US consumer spending was flat in June as incomes remained stagnant, amid slower economic growth and high unemployment.
The US Commerce Department said consumption expenditures fell by less than 0.1% compared with a similar percentage rise in May.
Disposal personal incomes - income after taxes have been paid - rose in June by a less than 0.1% from 0.3% the previous month.
Most economists had expected flat spending but incomes to rise 0.1%. Consumer spending is a key driver of US economic growth, usually accounting for two-thirds of output.
The US economy has been growing since mid-2009 after plunging into recession in December 2007, but the expansion pace has slowed with unemployment hovering around 9.5%.
Separate figures show that US factory orders slumped in June, providing further evidence that the manufacturing recovery is slowing.
New factory orders decreased for a second consecutive month, shrinking by over $5 billion, or 1.2%, the Commerce Department said.
Factory orders had only been expected to dip by around 0.5%. The worse than expected figure raised concerns about the fragile recovery.
Manufacturing had been a bright spot in the US economic rebound, as firms rapidly rebuilt inventories depleted during the depths of the recession. Goods sales had also been boosted by President Barack Obama's export drive and the stronger dollar.
But in recent months the rate of inventory build up has slowed and the dollar has lost ground to the euro, making exports to Europe more expensive.
Pending home sales down to nine-year low
The number of contracts signed to purchase existing homes in the US unexpectedly fell in June to its lowest level in nine years, private data showed today.
The National Association of Realtors said its pending home sales index declined 2.6% to 75.7 points based on contracts signed in June compared to the earlier month.
The index stands at its lowest level on records dating back to 2001 and was 18.6% lower compared to the same time last year.
The decrease followed May's sharp 30% decline on the expiry of a government homebuyer tax credit aimed at propping up the housing sector, which was at the epicentre of financial turmoil that plunged the economy into recession in December 2007.
Lower home sales are expected to continue in the short term amid relatively high inventory levels, said Lawrence Yun, NAR chief economist.
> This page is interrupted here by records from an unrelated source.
@[simp] theorem State.setFld_pending (s : State) (r : Reg) (f : Fld) (n : Nat) : (s.setFld r f n).pending = s.pending := rfl
@[simp] theorem State.setFld_mem (s : State) (r : Reg) (f : Fld) (n : Nat) : (s.setFld r f n).mem = s.mem := rfl
@[simp] theorem State.setFld_errs (s : State) (r : Reg) (f : Fld) (n : Nat) : (s.setFld r f n).errs = s.errs := rfl
@[simp] theorem State.setFld_spad (s : State) (r : Reg) (f : Fld) (n : Nat) : (s.setFld r f n).spad = s.spad := rfl
@[simp] theorem State.setFld_acc (s : State) (r : Reg) (f : Fld) (n : Nat) : (s.setFld r f n).acc = s.acc := rfl
@[simp] theorem State.setFld_coh (s : State) (r : Reg) (f : Fld) (n : Nat) : (s.setFld r f n).coh = s.coh := rfl
@[simp] theorem State.setFld_xl (s : State) (r : Reg) (f : Fld) (n : Nat) : (s.setFld r f n).xl = s.xl := rfl
@[simp] theorem State.setFld_sch (s : State) (r : Reg) (f : Fld) (n : Nat) : (s.setFld r f n).sch = s.sch := rfl
@[simp] theorem State.setFld_eng (s : State) (r : Reg) (f : Fld) (n : Nat) : (s.setFld r f n).eng = s.eng := rfl
@[simp] theorem State.setFld_plat (s : State) (r : Reg) (f : Fld) (n : Nat) : (s.setFld r f n).plat = s.plat := rfl
@[simp] theorem State.setFld_rep (s : State) (r : Reg) (f : Fld) (n : Nat) : (s.setFld r f n).rep = s.rep := rfl
@[simp] theorem State.setFld_sec (s : State) (r : Reg) (f : Fld) (n : Nat) : (s.setFld r f n).sec = s.sec := rfl
@[simp] theorem State.setFld_host (s : State) (r : Reg) (f : Fld) (n : Nat) : (s.setFld r f n).host = s.host := rfl
@[simp] theorem State.setFld_pcie (s : State) (r : Reg) (f : Fld) (n : Nat) : (s.setFld r f n).pcie = s.pcie := rfl
@[simp] theorem State.setFld_time (s : State) (r : Reg) (f : Fld) (n : Nat) : (s.setFld r f n).time = s.time := rfl
@[simp] theorem State.setFld_opt (s : State) (r : Reg) (f : Fld) (n : Nat) : (s.setFld r f n).opt = s.opt := rfl
@[simp] theorem State.setFld_slots (s : State) (r : Reg) (f : Fld) (n : Nat) : (s.setFld r f n).slots = s.slots := rfl
@[simp] theorem State.setFld_fresh (s : State) (r : Reg) (f : Fld) (n : Nat) : (s.setFld r f n).fresh = s.fresh := rfl

@[simp] theorem State.addFld_pending (s : State) (r : Reg) (f : Fld) (n : Nat) : (s.addFld r f n).pending = s.pending := rfl
@[simp] theorem State.addFld_mem (s : State) (r : Reg) (f : Fld) (n : Nat) : (s.addFld r f n).mem = s.mem := rfl
@[simp] theorem State.addFld_errs (s : State) (r : Reg) (f : Fld) (n : Nat) : (s.addFld r f n).errs = s.errs := rfl
@[simp] theorem State.addFld_spad (s : State) (r : Reg) (f : Fld) (n : Nat) : (s.addFld r f n).spad = s.spad := rfl
@[simp] theorem State.addFld_acc (s : State) (r : Reg) (f : Fld) (n : Nat) : (s.addFld r f n).acc = s.acc := rfl
@[simp] theorem State.addFld_coh (s : State) (r : Reg) (f : Fld) (n : Nat) : (s.addFld r f n).coh = s.coh := rfl
@[simp] theorem State.addFld_xl (s : State) (r : Reg) (f : Fld) (n : Nat) : (s.addFld r f n).xl = s.xl := rfl
@[simp] theorem State.addFld_sch (s : State) (r : Reg) (f : Fld) (n : Nat) : (s.addFld r f n).sch = s.sch := rfl
@[simp] theorem State.addFld_eng (s : State) (r : Reg) (f : Fld) (n : Nat) : (s.addFld r f n).eng = s.eng := rfl
@[simp] theorem State.addFld_plat (s : State) (r : Reg) (f : Fld) (n : Nat) : (s.addFld r f n).plat = s.plat := rfl
@[simp] theorem State.addFld_rep (s : State) (r : Reg) (f : Fld) (n : Nat) : (s.addFld r f n).rep = s.rep := rfl
@[simp] theorem State.addFld_sec (s : State) (r : Reg) (f : Fld) (n : Nat) : (s.addFld r f n).sec = s.sec := rfl
@[simp] theorem State.addFld_host (s : State) (r : Reg) (f : Fld) (n : Nat) : (s.addFld r f n).host = s.host := rfl
@[simp] theorem State.addFld_pcie (s : State) (r : Reg) (f : Fld) (n : Nat) : (s.addFld r f n).pcie = s.pcie := rfl
@[simp] theorem State.addFld_time (s : State) (r : Reg) (f : Fld) (n : Nat) : (s.addFld r f n).time = s.time := rfl
@[simp] theorem State.addFld_opt (s : State) (r : Reg) (f : Fld) (n : Nat) : (s.addFld r f n).opt = s.opt := rfl
@[simp] theorem State.addFld_slots (s : State) (r : Reg) (f : Fld) (n : Nat) : (s.addFld r f n).slots = s.slots := rfl
@[simp] theorem State.addFld_fresh (s : State) (r : Reg) (f : Fld) (n : Nat) : (s.addFld r f n).fresh = s.fresh := rfl

@[simp] theorem State.satFld_pending (s : State) (r : Reg) (f : Fld) (n : Nat) : (s.satFld r f n).pending = s.pending := rfl
@[simp] theorem State.satFld_mem (s : State) (r : Reg) (f : Fld) (n : Nat) : (s.satFld r f n).mem = s.mem := rfl
@[simp] theorem State.satFld_errs (s : State) (r : Reg) (f : Fld) (n : Nat) : (s.satFld r f n).errs = s.errs := rfl
@[simp] theorem State.satFld_spad (s : State) (r : Reg) (f : Fld) (n : Nat) : (s.satFld r f n).spad = s.spad := rfl
@[simp] theorem State.satFld_acc (s : State) (r : Reg) (f : Fld) (n : Nat) : (s.satFld r f n).acc = s.acc := rfl
@[simp] theorem State.satFld_coh (s : State) (r : Reg) (f : Fld) (n : Nat) : (s.satFld r f n).coh = s.coh := rfl
@[simp] theorem State.satFld_xl (s : State) (r : Reg) (f : Fld) (n : Nat) : (s.satFld r f n).xl = s.xl := rfl
@[simp] theorem State.satFld_sch (s : State) (r : Reg) (f : Fld) (n : Nat) : (s.satFld r f n).sch = s.sch := rfl
@[simp] theorem State.satFld_eng (s : State) (r : Reg) (f : Fld) (n : Nat) : (s.satFld r f n).eng = s.eng := rfl
@[simp] theorem State.satFld_plat (s : State) (r : Reg) (f : Fld) (n : Nat) : (s.satFld r f n).plat = s.plat := rfl
@[simp] theorem State.satFld_rep (s : State) (r : Reg) (f : Fld) (n : Nat) : (s.satFld r f n).rep = s.rep := rfl
@[simp] theorem State.satFld_sec (s : State) (r : Reg) (f : Fld) (n : Nat) : (s.satFld r f n).sec = s.sec := rfl
@[simp] theorem State.satFld_host (s : State) (r : Reg) (f : Fld) (n : Nat) : (s.satFld r f n).host = s.host := rfl
@[simp] theorem State.satFld_pcie (s : State) (r : Reg) (f : Fld) (n : Nat) : (s.satFld r f n).pcie = s.pcie := rfl
@[simp] theorem State.satFld_time (s : State) (r : Reg) (f : Fld) (n : Nat) : (s.satFld r f n).time = s.time := rfl
@[simp] theorem State.satFld_opt (s : State) (r : Reg) (f : Fld) (n : Nat) : (s.satFld r f n).opt = s.opt := rfl
@[simp] theorem State.satFld_slots (s : State) (r : Reg) (f : Fld) (n : Nat) : (s.satFld r f n).slots = s.slots := rfl
@[simp] theorem State.satFld_fresh (s : State) (r : Reg) (f : Fld) (n : Nat) : (s.satFld r f n).fresh = s.fresh := rfl

@[simp] theorem State.setBit_pending (s : State) (r : Reg) (i : Nat) (b : Bool) : (s.setBit r i b).pending = s.pending := rfl
@[simp] theorem State.setBit_mem (s : State) (r : Reg) (i : Nat) (b : Bool) : (s.setBit r i b).mem = s.mem := rfl
@[simp] theorem State.setBit_errs (s : State) (r : Reg) (i : Nat) (b : Bool) : (s.setBit r i b).errs = s.errs := rfl
@[simp] theorem State.setBit_spad (s : State) (r : Reg) (i : Nat) (b : Bool) : (s.setBit r i b).spad = s.spad := rfl
@[simp] theorem State.setBit_acc (s : State) (r : Reg) (i : Nat) (b : Bool) : (s.setBit r i b).acc = s.acc := rfl
@[simp] theorem State.setBit_coh (s : State) (r : Reg) (i : Nat) (b : Bool) : (s.setBit r i b).coh = s.coh := rfl
@[simp] theorem State.setBit_xl (s : State) (r : Reg) (i : Nat) (b : Bool) : (s.setBit r i b).xl = s.xl := rfl
@[simp] theorem State.setBit_sch (s : State) (r : Reg) (i : Nat) (b : Bool) : (s.setBit r i b).sch = s.sch := rfl
@[simp] theorem State.setBit_eng (s : State) (r : Reg) (i : Nat) (b : Bool) : (s.setBit r i b).eng = s.eng := rfl
@[simp] theorem State.setBit_plat (s : State) (r : Reg) (i : Nat) (b : Bool) : (s.setBit r i b).plat = s.plat := rfl
@[simp] theorem State.setBit_rep (s : State) (r : Reg) (i : Nat) (b : Bool) : (s.setBit r i b).rep = s.rep := rfl
@[simp] theorem State.setBit_sec (s : State) (r : Reg) (i : Nat) (b : Bool) : (s.setBit r i b).sec = s.sec := rfl
@[simp] theorem State.setBit_host (s : State) (r : Reg) (i : Nat) (b : Bool) : (s.setBit r i b).host = s.host := rfl
@[simp] theorem State.setBit_pcie (s : State) (r : Reg) (i : Nat) (b : Bool) : (s.setBit r i b).pcie = s.pcie := rfl
@[simp] theorem State.setBit_time (s : State) (r : Reg) (i : Nat) (b : Bool) : (s.setBit r i b).time = s.time := rfl
@[simp] theorem State.setBit_opt (s : State) (r : Reg) (i : Nat) (b : Bool) : (s.setBit r i b).opt = s.opt := rfl
@[simp] theorem State.setBit_slots (s : State) (r : Reg) (i : Nat) (b : Bool) : (s.setBit r i b).slots = s.slots := rfl
@[simp] theorem State.setBit_fresh (s : State) (r : Reg) (i : Nat) (b : Bool) : (s.setBit r i b).fresh = s.fresh := rfl

@[simp] theorem State.resetPages_pending (s : State) (p : Reg → Bool) : (s.resetPages p).pending = s.pending := rfl
@[simp] theorem State.resetPages_mem (s : State) (p : Reg → Bool) : (s.resetPages p).mem = s.mem := rfl
@[simp] theorem State.resetPages_errs (s : State) (p : Reg → Bool) : (s.resetPages p).errs = s.errs := rfl
@[simp] theorem State.resetPages_spad (s : State) (p : Reg → Bool) : (s.resetPages p).spad = s.spad := rfl
@[simp] theorem State.resetPages_acc (s : State) (p : Reg → Bool) : (s.resetPages p).acc = s.acc := rfl
@[simp] theorem State.resetPages_coh (s : State) (p : Reg → Bool) : (s.resetPages p).coh = s.coh := rfl
@[simp] theorem State.resetPages_xl (s : State) (p : Reg → Bool) : (s.resetPages p).xl = s.xl := rfl
@[simp] theorem State.resetPages_sch (s : State) (p : Reg → Bool) : (s.resetPages p).sch = s.sch := rfl
@[simp] theorem State.resetPages_eng (s : State) (p : Reg → Bool) : (s.resetPages p).eng = s.eng := rfl
@[simp] theorem State.resetPages_plat (s : State) (p : Reg → Bool) : (s.resetPages p).plat = s.plat := rfl
@[simp] theorem State.resetPages_rep (s : State) (p : Reg → Bool) : (s.resetPages p).rep = s.rep := rfl
@[simp] theorem State.resetPages_sec (s : State) (p : Reg → Bool) : (s.resetPages p).sec = s.sec := rfl
@[simp] theorem State.resetPages_host (s : State) (p : Reg → Bool) : (s.resetPages p).host = s.host := rfl
@[simp] theorem State.resetPages_pcie (s : State) (p : Reg → Bool) : (s.resetPages p).pcie = s.pcie := rfl
@[simp] theorem State.resetPages_time (s : State) (p : Reg → Bool) : (s.resetPages p).time = s.time := rfl
@[simp] theorem State.resetPages_opt (s : State) (p : Reg → Bool) : (s.resetPages p).opt = s.opt := rfl
@[simp] theorem State.resetPages_slots (s : State) (p : Reg → Bool) : (s.resetPages p).slots = s.slots := rfl
@[simp] theorem State.resetPages_fresh (s : State) (p : Reg → Bool) : (s.resetPages p).fresh = s.fresh := rfl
The economy, which started recovering since the middle of last year from the recession, is facing a growth slowdown as unemployment remains at a high 9.5%.
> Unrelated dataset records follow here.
theorem State.giveUp_canonical (s : State) (agent l : Nat) (h : s.canonical) : (s.giveUp agent l).canonical := by
  unfold State.giveUp
  split
  · exact h
  · rename_i c _
    extract_lets s1 s2
    have h1 : s1.canonical := by
      show (if _ then _ else _ : State).canonical
      split
      · exact State.writeLineBack_canonical s l _ h
      · exact h
    show (if c.st = .s then s1 else s1.dirDrop agent l).canonical
    split
    · exact h1
    · exact State.dirDrop_canonical s1 _ _ h1

theorem State.evictLine_canonical (s : State) (agent l : Nat) (h : s.canonical) : (s.evictLine agent l).canonical := by
  unfold State.evictLine
  split
  · exact h
  · split
    · exact State.giveUp_canonical s agent l h
    · exact h

theorem State.victimOf_canonical (s : State) (ways : Nat) (set : Nat → Nat) (l : Nat) (held : List Nat) (h : s.canonical) :
    (s.victimOf ways set l held).2.canonical := by
  unfold State.victimOf
  split
  · exact h
  · extract_lets mine
    split
    · exact h
    · exact h

theorem State.makeRoom_canonical (s : State) (agent l : Nat) (h : s.canonical) : (s.makeRoom agent l).canonical := by
  unfold State.makeRoom
  extract_lets held
  have hv := State.victimOf_canonical s (agentWays agent) (cacheSetOf agent 2048) l held h
  generalize s.victimOf (agentWays agent) (cacheSetOf agent 2048) l held = x at hv
  obtain ⟨_ | v, s'⟩ := x
  · exact hv
  · exact State.evictLine_canonical s' agent v hv

theorem State.dirRead_canonical (s : State) (l : Nat) (ctx : Option CtxId) (h : s.canonical) : (s.dirRead l ctx).2.canonical := by
  unfold State.dirRead
  extract_lets hm nat fire held m s1
  have h1 : s1.canonical := by
    show (if _ then _ else _ : State).canonical
    split
    · exact State.injFired_canonical _ _ _ h
    · exact h
  split
  · exact h1
  · exact State.record_canonical _ _ h1

theorem State.dirMeet_canonical (s : State) (l : Nat) (ctx : Option CtxId) (h : s.canonical) : (s.dirMeet l ctx).canonical := by
  unfold State.dirMeet
  have hr := State.dirRead_canonical s l ctx h
  generalize s.dirRead l ctx = x at hr
  obtain ⟨_ | _, s'⟩ := x
  · exact hr
  · exact State.raise_canonical _ _ _ _ (State.addFld_canonical _ _ _ _ (State.recallLine_canonical s' l hr))

theorem State.shareDown_canonical (s : State) (agent l : Nat) (h : s.canonical) : (s.shareDown agent l).canonical := by
  unfold State.shareDown
  split
  · exact State.dirDrop_canonical s agent l h
  · extract_lets s1
    show (if _ then _ else _ : State).canonical
    split
    · exact State.writeLineBack_canonical s l _ h
    · exact h

theorem State.readMiss_canonical (s : State) (agent l : Nat) (ctx : Option CtxId) (h : s.canonical) :
    (s.readMiss agent l ctx).canonical := by
  unfold State.readMiss
  extract_lets s1 e ss d s2 st
  exact State.setDir_canonical _ _ _ _ (foldl_canonical _ _ _
    (State.makeRoom_canonical _ _ _ (State.dirRoom_canonical _ l (State.dirMeet_canonical s l ctx h)))
    (fun s a hs => State.shareDown_canonical s a l hs))

/-- A cacheable read of a line keeps the canonical form. -/
theorem State.cacheRead_canonical (s : State) (agent l : Nat) (ctx : Option CtxId) (h : s.canonical) :
    (s.cacheRead agent l ctx).canonical := by
  unfold State.cacheRead
  split
  · exact State.readMiss_canonical s agent l ctx h
  · split
    · exact h
    · exact State.readMiss_canonical _ agent l ctx (State.giveUp_canonical s agent l h)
'There could be a couple of additional months of slow home-sales activity before picking up later in the year, provided the job market continues to improve,' he said.
He said home prices had come down to 'fundamentally justifiable levels' with some local markets continued to show strengthening prices. Yun also expected mortgage interest rates to remain historically low for the rest of the year with 'very modest growth' in employment.